Below are some records. Print exactly the lines between the one holding "def Reg.rows5 : List" and the one holding "false⟩ /- CNS_NODE_LO", inclusive, and nothing else.
Start of Dataset
/-- Rows 160 and on of the register table, in the order of the manual's chapters. -/
def Reg.rows4 : List RegRow := [
  ⟨0x3000114, [], 0x0, 0xFFFFFFFF, 0x0, 0x0, 0x0, false⟩ /- TU_SRV_OFS_LO -/,
  ⟨0x3000118, [], 0x0, 0xFFFF, 0x0, 0x0, 0x0, false⟩ /- TU_SRV_OFS_HI -/,
  ⟨0x300011C, [], 0x0, 0x0, 0x0, 0x0, 0x0, false⟩ /- TU_SRV_I -/,
  ⟨0x3000120, [], 0x0, 0x0, 0x0, 0x0, 0x0, false⟩ /- TU_SRV_Y -/,
  ⟨0x3000124, [], 0x0, 0x0, 0x0, 0x0, 0x0, true⟩ /- TU_SRV_CNT -/,
  ⟨0x3000200, [(2, 0x10)], 0x0, 0x3, 0x0, 0x0, 0x0, false⟩ /- TU_TP_CFG -/,
  ⟨0x3001000, [(16, 0x40)], 0x0, 0xFF0F, 0x0, 0x0, 0x0, false⟩ /- TU_TC_CFG -/,
  ⟨0x3001004, [(16, 0x40)], 0x0, 0x0, 0x18, 0x0, 0x0, false⟩ /- TU_TC_CTRL -/,
  ⟨0x3001008, [(16, 0x40), (4, 0x4)], 0x0, 0xFFFFFFFF, 0x0, 0x0, 0x0, false⟩ /- TU_TC_TGT -/,
  ⟨0x3001018, [(16, 0x40), (2, 0x4)], 0x0, 0xFFFFFFFF, 0x0, 0x0, 0x0, false⟩ /- TU_TC_PER -/,
  ⟨0x3001020, [(16, 0x40)], 0x0, 0xFFFFF, 0x0, 0x0, 0x0, false⟩ /- TU_TC_PW -/,
  ⟨0x3001024, [(16, 0x40)], 0x0, 0x0, 0x0, 0x0, 0x0, true⟩ /- TU_TC_COUNT -/,
  ⟨0x2000000, [], 0x0, 0x0, 0x7F00, 0x0, 0x0, false⟩ /- LDR_STATUS -/,
  ⟨0x2000004, [], 0x0, 0x0, 0x0, 0x0, 0x0, false⟩ /- LDR_CMD -/,
  ⟨0x2000008, [], 0x0, 0xFFFFFFFF, 0x0, 0x0, 0x0, false⟩ /- LDR_CMD_ARG -/,
  ⟨0x200000C, [], 0x0, 0xFFFFFFFF, 0x0, 0x0, 0x0, false⟩ /- LDR_CMD_TURN -/,
  ⟨0x2000010, [], 0x0, 0x0, 0x0, 0x0, 0x0, false⟩ /- LDR_CMD_STAT -/,
  ⟨0x2000014, [], 0x0, 0x0, 0x0, 0x0, 0x0, false⟩ /- LDR_FAIL -/,
  ⟨0x2000018, [], 0x0, 0x0, 0x0, 0xFFFFFFFF, 0x0, false⟩ /- LDR_BAD_LO -/,
  ⟨0x200001C, [], 0x0, 0x0, 0x0, 0x3, 0x0, false⟩ /- LDR_BAD_HI -/,
  ⟨0x2000020, [], 0x0, 0x0, 0x70, 0x0, 0x0, false⟩ /- LDR_PR_STAT -/,
  ⟨0x2000024, [], 0x0, 0x0, 0x0, 0x0, 0x0, false⟩ /- LDR_PR_MASK -/,
  ⟨0x2000028, [], 0x0, 0x0, 0x0, 0x0, 0x0, false⟩ /- LDR_IMG_SRC -/,
  ⟨0x200002C, [], 0x0, 0x0, 0x0, 0x0, 0x0, false⟩ /- LDR_XSPI -/,
  ⟨0x2000030, [], 0x10000, 0x0, 0x0, 0x0, 0x0, false⟩ /- LDR_FIFO_FREE -/,
  ⟨0x2000040, [(8, 0x4)], 0xFFFFFFFF, 0x0, 0x0, 0x0, 0x0, false⟩ /- LDR_MAP -/,
  ⟨0x2000060, [(8, 0x4)], 0xFFFFFFFF, 0xFFFFFFFF, 0x0, 0x0, 0x0, false⟩ /- LDR_OVR -/,
  ⟨0x2000080, [(8, 0x4)], 0x0, 0x0, 0x0, 0x0, 0x0, false⟩ /- LDR_SETTLE -/,
  ⟨0x2000100, [(16, 0x4)], 0x0, 0x0, 0x0, 0x0, 0x0, false⟩ /- LDR_ID -/,
  ⟨0x2020000, [], 0x0, 0x0, 0x1B, 0x0, 0x0, false⟩ /- SEC_STATUS -/,
  ⟨0x2020004, [], 0x0, 0x0, 0x0, 0x0, 0x0, false⟩ /- SEC_CMD -/,
  ⟨0x2020008, [], 0x0, 0xFFF1F, 0x0, 0x0, 0x0, false⟩ /- SEC_CMD_ARG -/,
  ⟨0x202000C, [], 0x0, 0x0, 0x0, 0x0, 0x0, false⟩ /- SEC_CMD_STAT -/,
  ⟨0x2020010, [], 0x0, 0x0, 0x0, 0x0, 0x0, false⟩ /- SEC_THERM -/,
  ⟨0x2020014, [], 0x0, 0x0, 0x0, 0x0, 0x0, false⟩ /- SEC_SLOTS -/,
  ⟨0x2020018, [], 0x0, 0x0, 0x0, 0x0, 0x0, false⟩ /- SEC_RUN -/,
  ⟨0x2020100, [(4, 0x40), (16, 0x4)], 0x0, 0x0, 0x0, 0x0, 0x0, false⟩ /- SEC_SLOT_DIG -/,
  ⟨0x2020200, [(8, 0x40), (16, 0x4)], 0x0, 0x0, 0x0, 0x0, 0x0, false⟩ /- SEC_MR -/,
  ⟨0x2030000, [], 0x3, 0x7, 0x0, 0x10, 0x8, false⟩ /- CNS_CTRL -/,
  ⟨0x2030004, [], 0x0, 0x0, 0x3FF, 0x0, 0x0, false⟩ /- CNS_STATUS -/]

/-- Rows 200 and on of the register table, in the order of the manual's chapters. -/
def Reg.rows5 : List RegRow := [
  ⟨0x2030008, [], 0x30010, 0xF007F, 0x0, 0x0, 0x0, false⟩ /- CNS_CFG -/,
  ⟨0x203000C, [], 0x0, 0x0, 0x0, 0x0, 0x0, false⟩ /- CNS_PASS -/,
  ⟨0x2030010, [], 0x0, 0x0, 0x0, 0x0, 0x0, false⟩ /- CNS_PASS_TIME -/,
  ⟨0x2030014, [], 0x0, 0x0, 0x0, 0x0, 0x0, false⟩ /- CNS_FRAME -/,
  ⟨0x2030018, [], 0x0, 0x0, 0x0, 0x0, 0x0, false⟩ /- CNS_SKIP_LO -/,
  ⟨0x203001C, [], 0x0, 0x0, 0x0, 0x0, 0x0, false⟩ /- CNS_SKIP_HI -/,
  ⟨0x2030020, [], 0x0, 0x0, 0x0, 0x0, 0x0, false⟩ /- CNS_NODE_LO -/,
  ⟨0x2030024, [], 0x0, 0x0, 0x0, 0x0, 0x0, false⟩ /- CNS_NODE_HI -/,
  ⟨0x2030030, [], 0x0, 0x0, 0x0, 0x0, 0x0, false⟩ /- CNS_REC0 -/,
  ⟨0x2030034, [], 0x0, 0x0, 0x0, 0x0, 0x0, false⟩ /- CNS_REC1 -/,
  ⟨0x2030038, [], 0x0, 0x0, 0x0, 0x0, 0x0, false⟩ /- CNS_REC2 -/,
  ⟨0x203003C, [], 0x0, 0x0, 0x0, 0x0, 0x0, false⟩ /- CNS_REC3 -/,
  ⟨0x2030050, [], 0x0, 0x0, 0x0, 0x0, 0x0, false⟩ /- CNS_RECUR_LOC -/,
  ⟨0x2030060, [], 0x0, 0xFFF0FFFF, 0x0, 0x0, 0x0, false⟩ /- CNS_INJ_SEL -/,
  ⟨0x2030064, [], 0x0, 0xFFFFFFFF, 0x0, 0x0, 0x0, false⟩ /- CNS_INJ_LO -/,
  ⟨0x2030068, [], 0x0, 0xFFFFFFFF, 0x0, 0x0, 0x0, false⟩ /- CNS_INJ_HI -/,
  ⟨0x203006C, [], 0x0, 0xFF, 0x0, 0x0, 0x0, false⟩ /- CNS_INJ_CHK -/,
  ⟨0x2030070, [], 0x0, 0x0, 0x0, 0x0, 0x0, false⟩ /- CNS_INJ_STAT -/,
  ⟨0x1000000, [], 0x0, 0x19, 0x0, 0x80000000, 0x40000000, false⟩ /- LIB_CTRL -/,
  ⟨0x1000004, [], 0x0, 0x0, 0xFE, 0x0, 0x0, false⟩ /- LIB_STATUS -/,
  ⟨0x1000008, [], 0x0, 0x0, 0x0, 0x0, 0x0, false⟩ /- LIB_RST_CAUSE -/,
  ⟨0x100000C, [], 0x0, 0xFFFFFFFF, 0x0, 0x0, 0x0, false⟩ /- LIB_C0_ENTRY -/,
  ⟨0x1000010, [], 0x10000000, 0xFFFFFFFF, 0x0, 0x0, 0x0, false⟩ /- LIB_C1_ENTRY -/,
  ⟨0x1000014, [], 0x0, 0x0, 0x0, 0x0, 0x0, true⟩ /- LIB_ECC_CNT -/,
  ⟨0x1000020, [(2, 0x8)], 0x0, 0x0, 0x80000000, 0x0, 0x0, false⟩ /- LIB_BERR -/,
  ⟨0x1000024, [(2, 0x8)], 0x0, 0x0, 0x0, 0x0, 0x0, false⟩ /- LIB_BERR_ADDR -/,
  ⟨0x1000030, [(2, 0x4)], 0x0, 0x80FFFFFF, 0x0, 0x0, 0x0, false⟩ /- LIB_WDT -/,
  ⟨0x1000038, [(2, 0x4)], 0x0, 0x0, 0x0, 0x0, 0x0, false⟩ /- LIB_WDT_KICK -/,
  ⟨0x1000040, [(2, 0x4)], 0x0, 0xF, 0x0, 0x0, 0x0, false⟩ /- LIB_HBMWIN -/,
  ⟨0x1000100, [], 0x0, 0x7FF1FFFF, 0x0, 0x0, 0x0, false⟩ /- LIB_FL_CTRL -/,
  ⟨0x1000104, [], 0x0, 0xFFFFFFFF, 0x0, 0x0, 0x0, false⟩ /- LIB_FL_ADDR -/,
  ⟨0x1000108, [], 0x0, 0x0, 0x0, 0x0, 0x0, false⟩ /- LIB_FL_STAT -/,
  ⟨0x1000200, [(64, 0x4)], 0x0, 0xFFFFFFFF, 0x0, 0x0, 0x0, false⟩ /- LIB_FL_BUF -/,
  ⟨0x1000400, [], 0x5, 0x7, 0x0, 0x0, 0x0, false⟩ /- LIB_LOG_CFG -/]

/-- Rows 240 and on of the register table, in the order of the manual's chapters. -/
def Reg.rows6 : List RegRow := [
  ⟨0x1000404, [], 0x0, 0x0, 0x0, 0x0, 0x0, false⟩ /- LIB_LOG_WP -/,
  ⟨0x1000408, [], 0x0, 0xFFFFFFFF, 0x0, 0x0, 0x0, false⟩ /- LIB_LOG_RP -/,
  ⟨0x100040C, [], 0x0, 0x0, 0x0, 0x0, 0x0, true⟩ /- LIB_LOG_DROP -/,
  ⟨0x1000440, [(8, 0x4)], 0x0, 0x0, 0x0, 0x0, 0x0, false⟩ /- LIB_LOG_WR -/,
  ⟨0x1000460, [], 0x0, 0x0, 0x0, 0x0, 0x0, false⟩ /- LIB_LOG_COMMIT -/,
  ⟨0x1000500, [], 0x48, 0x37F, 0x0, 0x0, 0x0, false⟩ /- LIB_SMB_CFG -/,
  ⟨0x1000504, [], 0x0, 0x0, 0x0, 0x0, 0x0, true⟩ /- LIB_SMB_STAT -/,
  ⟨0x1000540, [(8, 0x4)], 0x0, 0xFFFFFFFF, 0x0, 0x0, 0x0, false⟩ /- LIB_SMB_OUT -/,
  ⟨0x1000560, [(8, 0x4)], 0x0, 0x0, 0x0, 0x0, 0x0, false⟩ /- LIB_SMB_IN -/,
  ⟨0x1000800, [(48, 0x4)], 0x8000, 0x0, 0x0, 0x0, 0x0, false⟩ /- LIB_TS -/,
  ⟨0x1000900, [(24, 0x4)], 0x8000, 0x0, 0x0, 0x0, 0x0, false⟩ /- LIB_VM -/,
  ⟨0x1000980, [(8, 0x4)], 0x8000, 0x0, 0x0, 0x0, 0x0, false⟩ /- LIB_CM -/,
  ⟨0x1000A00, [(48, 0x4)], 0x7FFF, 0xFFFF, 0x0, 0x0, 0x0, false⟩ /- LIB_TS_HI -/,
  ⟨0x1000B00, [(24, 0x4)], 0xFFFF0000, 0xFFFFFFFF, 0x0, 0x0, 0x0, false⟩ /- LIB_VM_WIN -/,
  ⟨0x1000B80, [(8, 0x4)], 0xFFFF, 0xFFFF, 0x0, 0x0, 0x0, false⟩ /- LIB_CM_HI -/,
  ⟨0x1000C00, [], 0x0, 0x0, 0xFFFFFFFF, 0x0, 0x0, false⟩ /- LIB_ALM0 -/,
  ⟨0x1000C04, [], 0x0, 0x0, 0xFFFF, 0x0, 0x0, false⟩ /- LIB_ALM1 -/,
  ⟨0x1000C08, [], 0x0, 0x0, 0xFFFFFFFF, 0x0, 0x0, false⟩ /- LIB_ALM2 -/,
  ⟨0x1100000, [], 0x0, 0x0, 0x0, 0x0, 0x0, false⟩ /- DSP_CMD -/,
  ⟨0x1100004, [], 0x0, 0x0, 0x0, 0x0, 0x0, false⟩ /- DSP_ARG -/,
  ⟨0x1100008, [], 0x0, 0x0, 0x0, 0x0, 0x0, false⟩ /- DSP_STAT -/,
  ⟨0x1100010, [], 0x0, 0x0, 0x0, 0x0, 0x0, false⟩ /- DSP_NEXT -/,
  ⟨0x1100014, [], 0x0, 0x0, 0x0, 0x0, 0x0, false⟩ /- DSP_NEXT_FLAGS -/,
  ⟨0x1200000, [], 0x0, 0x0, 0x0, 0x1, 0x0, false⟩ /- CRL_CTRL -/,
  ⟨0x1200004, [], 0x2710, 0xFFFFFF, 0x0, 0x0, 0x0, false⟩ /- CRL_TMO -/,
  ⟨0x1200100, [(32, 0x4)], 0xFFFF, 0x0, 0x0, 0x0, 0xFFFF, false⟩ /- CRL_BIND -/,
  ⟨0x1200200, [(32, 0x8), (2, 0x4)], 0x0, 0xC03F1F1F, 0x0, 0x0, 0x0, false⟩ /- CRL_NOTIFY -/,
  ⟨0x1200400, [(32, 0x4)], 0x0, 0x0, 0x13F3F, 0x0, 0x0, false⟩ /- CRL_STAT -/,
  ⟨0x100000, [(16, 0x4)], 0x0, 0x0, 0xFFFFFFFF, 0x0, 0x0, false⟩ /- EVT_STICKY -/,
  ⟨0x100080, [(2, 0x4)], 0x0, 0x0, 0x0, 0x0, 0x0, false⟩ /- EVT_TOP -/,
  ⟨0x100100, [(32, 0x4)], 0x0, 0x0, 0x0, 0x0, 0x0, false⟩ /- EVT_SEV -/,
  ⟨0x101000, [(512, 0x4)], 0x10, 0x7FFBF1F, 0x0, 0x0, 0x0, false⟩ /- EVT_ROUTE -/]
End of Dataset
*Result of this exercise*.
def Reg.rows5 : List RegRow := [
  ⟨0x2030008, [], 0x30010, 0xF007F, 0x0, 0x0, 0x0, false⟩ /- CNS_CFG -/,
  ⟨0x203000C, [], 0x0, 0x0, 0x0, 0x0, 0x0, false⟩ /- CNS_PASS -/,
  ⟨0x2030010, [], 0x0, 0x0, 0x0, 0x0, 0x0, false⟩ /- CNS_PASS_TIME -/,
  ⟨0x2030014, [], 0x0, 0x0, 0x0, 0x0, 0x0, false⟩ /- CNS_FRAME -/,
  ⟨0x2030018, [], 0x0, 0x0, 0x0, 0x0, 0x0, false⟩ /- CNS_SKIP_LO -/,
  ⟨0x203001C, [], 0x0, 0x0, 0x0, 0x0, 0x0, false⟩ /- CNS_SKIP_HI -/,
  ⟨0x2030020, [], 0x0, 0x0, 0x0, 0x0, 0x0, false⟩ /- CNS_NODE_LO -/,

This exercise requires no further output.